Nor has he said how close Syria must be to a tipping point before he’d jeopardize American lives there. For months, the White House has resisted intervention, citing the danger posed by Syria’s once-formidable air defences. But this week’s airstrikes suggest the risk is sharply diminished. As Sen. John McCain, who supports a greater American role in the conflict, tartly noted: “the Israelis seem to be able to penetrate [Syrian airspace] fairly easily.” As for the prospect of retaliation by Syria, Brown, who closely monitors the Assad regime’s military capability, doubts the government would invite U.S. or Israeli action by hitting a target on Israeli soil. “There’s no way these guys want to open up a major front,” he says, “against a major adversary when they are neck-deep in trying to save the Assad regime.”

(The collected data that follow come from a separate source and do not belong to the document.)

-- ==== Sys2Proof/Machine/Operands.lean ====
section
/-! DEFINITION. How each operand is formed from an address or a byte (R86). Every field is unsigned and every
reduction is a bitwise mask. -/

namespace Sys2Proof.Machine

/-- The RAM index, `a & 0x07FF` (R86, R101). -/
def ramIndex (a : Addr) : Nat := (a &&& 0x07FF#16).toNat

/-- The Picture Unit register number, `a & 0x0007` (R86, R103). -/
def ppuRegOf (a : Addr) : BitVec 3 := (a &&& 0x0007#16).setWidth 3

/-- The controller port, `a & 0x0001` (R86, R105). -/
def portOf (a : Addr) : PortNo := (a &&& 0x0001#16).setWidth 1

/-- The strobe value, bit 0 of the data of a write to `0x4016` (R86, R106). -/
def strobeOf (v : Byte) : Bool := v.getLsbD 0

/-- The DMA read address, `(dma.page << 8) | dma.cursor` (R53, R86, R146). -/
def dmaAddr (page cursor : Byte) : Addr := (page.setWidth 16 <<< 8) ||| cursor.setWidth 16

/-- The cursor increment, modulo 256, with no carry into the page (R86, R147). -/
def cursorNext (cursor : Byte) : Byte := cursor + 1

/-- The program offset of variant 0: `a & 0x3FFF` for one bank, `a & 0x7FFF` for two or more (R86, R192). -/
def prgOffset (prgBanks : Byte) (a : Addr) : Nat :=
  if prgBanks = 1 then (a &&& 0x3FFF#16).toNat else (a &&& 0x7FFF#16).toNat

/-- The graphics offset of variant 0, `a & 0x1FFF` (R86, R194). -/
def chrOffset (a : Addr) : Nat := (a &&& 0x1FFF#16).toNat

/-- The program storage length (R86, R170; `PRG_BANK` of R5). -/
def prgLength (prgBanks : Byte) : Nat := prgBanks.toNat * 16384

/-- The graphics storage length (R86, R170; `CHR_BANK` of R5). -/
def chrLength (chrBanks : Byte) : Nat := chrBanks.toNat * 8192

/-- Whether the clock step that starts with this tick has a processor slot (R86, R143; `CPU_DIV` of R5). -/
def slotAt (tick : Nat) : Bool := tick % 3 == 0

/-- One shift of a controller shift register: left by one, the fill bit entering at the right (R86, R105). -/
def shiftIn (b : Byte) (fill : Bool) : Byte := (b <<< 1) ||| (BitVec.ofBool fill).setWidth 8

/-- The byte a controller read returns: bit 7 of the register in bit 0, zeros above (R105). -/
def topBit (b : Byte) : Byte := (b.extractLsb' 7 1).setWidth 8

/-- The byte of port `p` (R24). -/
def PortBytes.get (x : PortBytes) (p : PortNo) : Byte := if p = 0 then x.port0 else x.port1

/-- Replace the byte of port `p` (R24). -/
def PortBytes.set (x : PortBytes) (p : PortNo) (v : Byte) : PortBytes :=
  if p = 0 then { x with port0 := v } else { x with port1 := v }

end Sys2Proof.Machine
end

So what’s holding the U.S. back? Undoubtedly, the law of unintended consequences. Tug a thread in the Middle East, and you can quickly unravel the region’s fragile cloak of peace. In Brynen’s estimation, the collapse of the Assad regime could trigger anything from renewed hostility in Golan to internal strife in Lebanon, where politicians loyal to Assad would find themselves at odds with the new rulers in Damascus. Hard as it is to witness the catastrophe unfolding in Syria—70,000 dead, 1.2 million rendered homeless—decision-makers at the White House and Pentagon are confronted with the self-same conundrum that has bedevilled the Middle East for centuries: will their solution create problems far worse than the one they just solved?